From Ingmar Bergman, director of such internationally beloved cinematic classics as The Seventh Seal, Wild Strawberries, Fanny and Alexander and Scenes From a Marriage, comes... a horror movie? No way, horror movies are for children and fat, immature nerds who live in their mother's basement and jerk-off to Fangoria. Bergman was a serious artist, he wouldn't taint his name by working in such a disreputable genre.
No? Well guess what, bitches? He did. Sort of.
Hour of the Wolf stars Bergman staple Max Von Sydow as a tortured artist type, living in semi-seclusion on an island with his wife (Liv Ullmann), who is being haunted by... what? Ghosts? Demons? Memories? Are these experiences even real, or is he losing his mind?
The early scenes of Hour of the Wolf are rough going. I've admired and even loved some of Bergman's films, but for a while I thought that Hour of the Wolf was an expression of his worst tendencies; gloomy self-seriousness about a bunch of joyless Swedes posing in the shadows and reciting grim, impenetrable statements to each other. Not that this style of turgid theatricality is inherently ineffective, but I much prefer the warm humanism of Fanny and Alexander to the posed obscureness of, say, Persona. Though I can perhaps admire its posture, it doesn't connect with me emotionally.

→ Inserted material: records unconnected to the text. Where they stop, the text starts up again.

/-- Requantise of R53 on exact FP32 values; `modes i` is the rounding of element i. A block with no finite element has no amax in
R53: it takes the branch of amax = 0 (assumption 68). -/
def requantise (xs : List XVal) (ty : Nat) (modes : List RMode) (nansat : Bool) : Block :=
  let zeros := xs.map fun _ => 0
  let f := (fmtOfCode ty).getD .e4m3
  let isInf (x : XVal) : Bool := match x with | .inf _ => true | _ => false
  let infCode (s : Bool) : Nat := if nansat then Fmt.e5m2.canonNan else Fmt.e5m2.signBit s + Fmt.e5m2.infCode
  if xs.any (· == .nan) then ⟨0xFF, zeros, 0⟩
  else if xs.any isInf && f != .e5m2 then ⟨0xFF, zeros, 0⟩
  else
    match amaxOf xs with
    | none => ⟨0, xs.map fun x => match x with | .inf s => infCode s | _ => 0, 0⟩
    | some (am, j) =>
      match am with
      | .fin _ 0 _ => ⟨0, xs.map fun x => match x with | .inf s => infCode s | _ => 0, 0⟩
      | .fin _ m e =>
        let s := Bits.clampI (floorLog2 m e - f.emax) (-127) 127
        let comp := if ty = 8 then rnd .e4m3 .rne ((xs.getD j .nan).scale2 (-s)) else 0
        let code (p : XVal × Nat) : Nat :=
          if ty = 8 ∧ p.2 = j then 8
          else match p.1 with
            | .inf sg => infCode sg
            | x =>
              let v := roundTo f false (if nansat then .nansat else .sat) (modes.getD p.2 .rne) (x.scale2 (-s))
              if ty = 8 ∧ v % 8 = 0 then 0 else v
        ⟨(s + 127).toNat, xs.zipIdx.map code, comp⟩
      | _ => ⟨0, zeros, 0⟩

/-- FMIN and FMAX of R141 on values: true when A is chosen. -/
def chooseA (isMin : Bool) (a b : XVal) : Bool :=
  if a.lt b then isMin
  else if b.lt a then !isMin
  else if a.isZero && b.isZero && a.sign != b.sign then (if isMin then a.sign else b.sign)
  else true

/-- FMIN and FMAX of R141 on codes: a NaN operand gives the canonical NaN. -/
def minMaxCode (f : Fmt) (isMin : Bool) (a b : Nat) : Nat :=
  let x := decode f a
  let y := decode f b
  if x = .nan ∨ y = .nan then f.canonNan else if chooseA isMin x y then a else b

/-- One level of the tree of R55: absent leaves pass their sibling through. -/
def treeLevel {α : Type} (node : α → α → α) : List (Option α) → List (Option α)
  | [] => []
  | [x] => [x]
  | x :: y :: t =>
    (match x, y with
     | some a, some b => some (node a b)
     | some a, none => some a
     | none, b => b) :: treeLevel node t

/-- The root of the tree of R55 over 32 leaves. -/
def treeRoot {α : Type} (node : α → α → α) (leaves : List (Option α)) : Option α :=
  (treeLevel node (treeLevel node (treeLevel node (treeLevel node (treeLevel node leaves))))).headD none

/-- Rotl of R59. -/
def rotl32 (x : BitVec 32) (n : Nat) : BitVec 32 := x.rotateLeft n

/-- The rounds i, i + 1, … of Generate (R59). -/
def genRounds (n i : Nat) (w0 w1 w2 w3 : BitVec 32) : BitVec 32 × BitVec 32 × BitVec 32 × BitVec 32 :=
  match n with
  | 0 => (w0, w1, w2, w3)
  | n + 1 =>
    let w0 := w0 + w1
    let w3 := rotl32 (w3 ^^^ w0) 16
    let w2 := w2 + w3
    let w1 := rotl32 (w1 ^^^ w2) 12
    let w0 := w0 + w1
    let w3 := rotl32 (w3 ^^^ w0) 8
    let w2 := w2 + w3
    let w1 := rotl32 (w1 ^^^ w2) 7
    let w0 := w0 ^^^ (BitVec.ofNat 32 (0x9E3779B9 * (i + 1)))
    genRounds n (i + 1) w0 w1 w2 w3

/-- Generate of R59. -/
def generate (seed : BitVec 64) (id counter : BitVec 32) : BitVec 128 :=
  let (w0, w1, w2, w3) := genRounds 12 0 counter id (seed.extractLsb' 0 32) (seed.extractLsb' 32 32)
  (w3 ++ w2 ++ w1 ++ w0)

/-- The chunk at a stream index of a counter range that starts at `counter` (R60). -/
def chunkAt (seed : BitVec 64) (id counter : BitVec 32) (index : Nat) : Nat :=
  Bits.field (generate seed id (counter + BitVec.ofNat 32 (index / 8))).toNat (16 * (index % 8)) 16

end Sys2Proof.Num
end

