-- ==== Sys2Proof/Machine/Sign.lean ====
section
/-! DEFINITION. The two signature schemes of R411 and R413: RSASSA-PSS with SHA-384 and a 3,072-bit key (RFC 8017), and
SLH-DSA-SHA2-256s (FIPS 205). The spec names them and does not restate them (assumption 5). -/

namespace Sys2Proof.Sign

open Sys2Proof.Hash

/-! RSASSA-PSS. -/

/-- Bytes of a 3,072-bit modulus, and so of a signature (R411). -/
def rsaBytes : Nat := 384

/-- b^e mod m, over the low `n` bits of e. -/
def modPow (n b e m : Nat) : Nat :=
  match n with
  | 0 => 1 % m
  | n + 1 =>
    let r := modPow n (b * b % m) (e / 2) m
    if e % 2 = 1 then r * b % m else r

/-- Bytes combined by exclusive or. -/
def xorBytes (a b : List Byte) : List Byte := List.zipWith (· ^^^ ·) a b

/-- The hash that an encoding holds, of the message's hash and a salt. -/
def pssHash (m salt : List Byte) : List Byte := hash384 (List.replicate 8 0 ++ hash384 m ++ salt)

/-- A data block under a mask from a hash, its first bit cleared. -/
def pssMask (db h : List Byte) : List Byte :=
  match xorBytes db (mgf1 hash384 48 335 h) with
  | b :: t => (b &&& 0x7F) :: t
  | [] => []

/-- The data block before a salt of 48 bytes. -/
def pssPrefix : List Byte := List.replicate 286 0 ++ [1]

/-- An encoded message is consistent with a message (EMSA-PSS). -/
def pssOk (m em : List Byte) : Bool :=
  let masked := em.take 335
  let h := (em.drop 335).take 48
  let db := pssMask masked h
  em.length == rsaBytes && em.drop 383 == [0xBC] && !(masked.headD 0).getLsbD 7 && db.take 287 == pssPrefix
    && pssHash m (db.drop 287) == h

/-- A message's encoding with a salt. -/
def pssEncode (m salt : List Byte) : List Byte :=
  let h := pssHash m salt
  pssMask (pssPrefix ++ salt) h ++ h ++ [0xBC]

/-- Verification with the key (modulus, public exponent). -/
def rsaVerify (key : Nat × Nat) (m sig : List Byte) : Bool :=
  let x := beNat sig
  sig.length == rsaBytes && decide (x < key.1) && pssOk m (beBytes rsaBytes (modPow 3072 x key.2 key.1))

/-- A signature with the key (modulus, private exponent) and a salt. -/
def rsaSign (key : Nat × Nat) (m salt : List Byte) : List Byte :=
  beBytes rsaBytes (modPow 3072 (beNat (pssEncode m salt)) key.2 key.1)

/-! SLH-DSA-SHA2-256s: nodes of 32 bytes; a hypertree of 8 layers of 256 leaves; 22 trees of 2^14 leaves for a few-time
signature; chains of 16, 67 of them to a one-time signature. -/

/-- Bytes of a signature: the randomiser, the few-time signature, and the hypertree's. -/
def slhBytes : Nat := 29792

/-- The address of a hash call. -/
structure Adrs where
  layer : Nat
  tree  : Nat
  kind  : Nat
  pair  : Nat
  mid   : Nat
  last  : Nat

/-- Its compressed form of 22 bytes. -/
def Adrs.bytes (a : Adrs) : List Byte :=
  beBytes 1 a.layer ++ beBytes 8 a.tree ++ beBytes 1 a.kind ++ beBytes 4 a.pair ++ beBytes 4 a.mid ++ beBytes 4 a.last

/-- An address of another kind, for a key pair. -/
def Adrs.of (a : Adrs) (kind pair : Nat) : Adrs := ⟨a.layer, a.tree, kind, pair, 0, 0⟩

/-- The address of a tree's node. -/
def Adrs.node (a : Adrs) (height index : Nat) : Adrs := { a with mid := height, last := index }

/-- The hash of one node, and of a secret (F and PRF). -/
def hashF (seed : List Byte) (a : Adrs) (m : List Byte) : List Byte := hash256 (seed ++ List.replicate 32 0 ++ a.bytes ++ m)

/-- The hash of several nodes (H and T). -/
def hashT (seed : List Byte) (a : Adrs) (m : List Byte) : List Byte :=
  (hash512 (seed ++ List.replicate 96 0 ++ a.bytes ++ m)).take 32

/-- `n` digits of `b` bits from bytes, the first from the most significant bits. -/
def digits (b n : Nat) (bs : List Byte) : List Nat :=
  (List.range n).map fun i => Bits.field (beNat bs) (8 * bs.length - b * (i + 1)) b

/-- Node `i` of some nodes laid end to end. -/
def nodeAt (bs : List Byte) (i : Nat) : List Byte := (bs.drop (32 * i)).take 32

/-- A chain walked `n` steps from step `i`. -/
def chain (seed : List Byte) (a : Adrs) (i n : Nat) (x : List Byte) : List Byte :=
  (List.range n).foldl (fun x j => hashF seed { a with last := i + j } x) x

/-- The chain lengths of a node: its 64 digits, and three of their checksum. -/
def wotsDigits (m : List Byte) : List Nat :=
  let d := digits 4 64 m
  d ++ digits 4 3 (beBytes 2 (16 * (d.map (15 - ·)).sum))

/-- The address of chain `i`. -/
def Adrs.chainAt (a : Adrs) (i : Nat) : Adrs := { a with mid := i }

/-- The one-time public key that a signature of a node gives. -/
def wotsKey (seed : List Byte) (a : Adrs) (m sig : List Byte) : List Byte :=
  hashT seed (a.of 1 a.pair)
    ((wotsDigits m).zipIdx.flatMap fun d => chain seed (a.chainAt d.2) d.1 (15 - d.1) (nodeAt sig d.2))

/-- The root that a leaf and the nodes beside its path give; `base` numbers the tree's first leaf. -/
def climb (seed : List Byte) (a : Adrs) (height base idx : Nat) (auth leaf : List Byte) : List Byte :=
  (List.range height).foldl (fun x j =>
    let beside := nodeAt auth j
    hashT seed (a.node (j + 1) ((base + idx) / 2 ^ (j + 1))) (if idx / 2 ^ j % 2 = 0 then x ++ beside else beside ++ x)) leaf

/-- The root of a layer's tree that a signature of a node under leaf `idx` gives. -/
def treeRoot (seed : List Byte) (layer tree idx : Nat) (m sig : List Byte) : List Byte :=
  let a : Adrs := ⟨layer, tree, 0, idx, 0, 0⟩
  climb seed (a.of 2 0) 8 0 idx (sig.drop (32 * 67)) (wotsKey seed a m sig)

/-- The bytes of one layer's signature. -/
def layerBytes : Nat := 32 * 75

/-- The roots of `n` layers above one, each signed by the next. -/
def topRoot (seed : List Byte) (n layer tree idx : Nat) (m sig : List Byte) : List Byte :=
  match n with
  | 0 => m
  | n + 1 => topRoot seed n (layer + 1) (tree / 256) (tree % 256) (treeRoot seed layer tree idx m sig) (sig.drop layerBytes)

/-- The address of the few-time trees under a leaf. -/
def forsAdrs (tree idx : Nat) : Adrs := ⟨0, tree, 3, idx, 0, 0⟩

/-- The few-time public key that a signature of 22 digits gives. -/
def forsKey (seed : List Byte) (a : Adrs) (ds : List Nat) (sig : List Byte) : List Byte :=
  hashT seed (a.of 4 a.pair) (ds.zipIdx.flatMap fun d =>
    let part := sig.drop (32 * 15 * d.2)
    climb seed a 14 (d.2 * 2 ^ 14) d.1 (part.drop 32) (hashF seed (a.node 0 (d.2 * 2 ^ 14 + d.1)) (part.take 32)))

/-- What a message and a randomiser select: the few-time digits, the tree and its leaf. -/
def slhDigest (seed root r m : List Byte) : List Nat × Nat × Nat :=
  let d := mgf1 hash512 64 47 (r ++ seed ++ hash512 (r ++ seed ++ root ++ m))
  (digits 14 22 (d.take 39), beNat ((d.drop 39).take 7), beNat (d.drop 46))

/-- A message with the empty context of pure signing. -/
def slhMessage (m : List Byte) : List Byte := 0 :: 0 :: m

/-- Verification with a public key: its seed, then its root. -/
def slhVerify (key m sig : List Byte) : Bool :=
  let seed := key.take 32
  let root := key.drop 32
  let (ds, tree, idx) := slhDigest seed root (sig.take 32) (slhMessage m)
  let leaf := forsKey seed (forsAdrs tree idx) ds (sig.drop 32)
  key.length == 64 && sig.length == slhBytes && topRoot seed 8 0 tree idx leaf (sig.drop (32 + 32 * 15 * 22)) == root

/-- The secret of chain `i` of a one-time key. -/
def wotsSecret (secret seed : List Byte) (a : Adrs) (i : Nat) : List Byte := hashF seed ((a.of 5 a.pair).chainAt i) secret

/-- A one-time public key. -/
def wotsPublic (secret seed : List Byte) (a : Adrs) : List Byte :=
  hashT seed (a.of 1 a.pair) ((List.range 67).flatMap fun i => chain seed (a.chainAt i) 0 15 (wotsSecret secret seed a i))

/-- A node of a tree over some leaves. -/
def treeNode (seed : List Byte) (a : Adrs) (leaf : Nat → List Byte) (z i : Nat) : List Byte :=
  match z with
  | 0 => leaf i
  | z + 1 => hashT seed (a.node (z + 1) i) (treeNode seed a leaf z (2 * i) ++ treeNode seed a leaf z (2 * i + 1))

/-- The node beside a number. -/
def besideOf (n : Nat) : Nat := if n % 2 = 0 then n + 1 else n - 1

/-- The nodes beside the path of a leaf. -/
def authPath (seed : List Byte) (a : Adrs) (leaf : Nat → List Byte) (height n : Nat) : List Byte :=
  (List.range height).flatMap fun j => treeNode seed a leaf j (besideOf (n / 2 ^ j))

/-- One layer's signature of a node. -/
def layerSign (secret seed : List Byte) (layer tree idx : Nat) (m : List Byte) : List Byte :=
  let a (i : Nat) : Adrs := ⟨layer, tree, 0, i, 0, 0⟩
  ((wotsDigits m).zipIdx.flatMap fun d => chain seed ((a idx).chainAt d.2) 0 d.1 (wotsSecret secret seed (a idx) d.2)) ++
    authPath seed ⟨layer, tree, 2, 0, 0, 0⟩ (fun i => wotsPublic secret seed (a i)) 8 idx

/-- The signatures of `n` layers above one. -/
def topSign (secret seed : List Byte) (n layer tree idx : Nat) (m : List Byte) : List Byte :=
  match n with
  | 0 => []
  | n + 1 =>
    let sig := layerSign secret seed layer tree idx m
    sig ++ topSign secret seed n (layer + 1) (tree / 256) (tree % 256) (treeRoot seed layer tree idx m sig)

/-- A few-time signature of 22 digits. -/
def forsSign (secret seed : List Byte) (a : Adrs) (ds : List Nat) : List Byte :=
  let value (i : Nat) : List Byte := hashF seed ((a.of 6 a.pair).node 0 i) secret
  ds.zipIdx.flatMap fun d => value (d.2 * 2 ^ 14 + d.1) ++
    authPath seed a (fun i => hashF seed (a.node 0 i) (value i)) 14 (d.2 * 2 ^ 14 + d.1)

/-- HMAC with SHA-512. -/
def hmac512 (key m : List Byte) : List Byte :=
  let k := key ++ List.replicate (128 - key.length) 0
  hash512 (k.map (· ^^^ 0x5C) ++ hash512 (k.map (· ^^^ 0x36) ++ m))

/-- A signature with a private key (its secret seed, its message secret, the public seed and root) and 32 random bytes. -/
def slhSign (key m random : List Byte) : List Byte :=
  let secret := nodeAt key 0
  let seed := nodeAt key 2
  let r := (hmac512 (nodeAt key 1) (random ++ slhMessage m)).take 32
  let (ds, tree, idx) := slhDigest seed (nodeAt key 3) r (slhMessage m)
  let fors := forsSign secret seed (forsAdrs tree idx) ds
  r ++ fors ++ topSign secret seed 8 0 tree idx (forsKey seed (forsAdrs tree idx) ds fors)

end Sys2Proof.Sign
end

It gets better, luckily. I never quite got in sync with whatever Bergman was trying to communicate in terms of narrative or meaning, but Hour of the Wolf becomes increasingly eerie as it goes along, as well as increasingly bizarre, and Bergman treats the audience to some memorably weird visuals. The atmosphere is thick enough in the later portion of the film that I'm glad I watched it, but it's not the brilliant revelation I might have expected from the film's pedigree.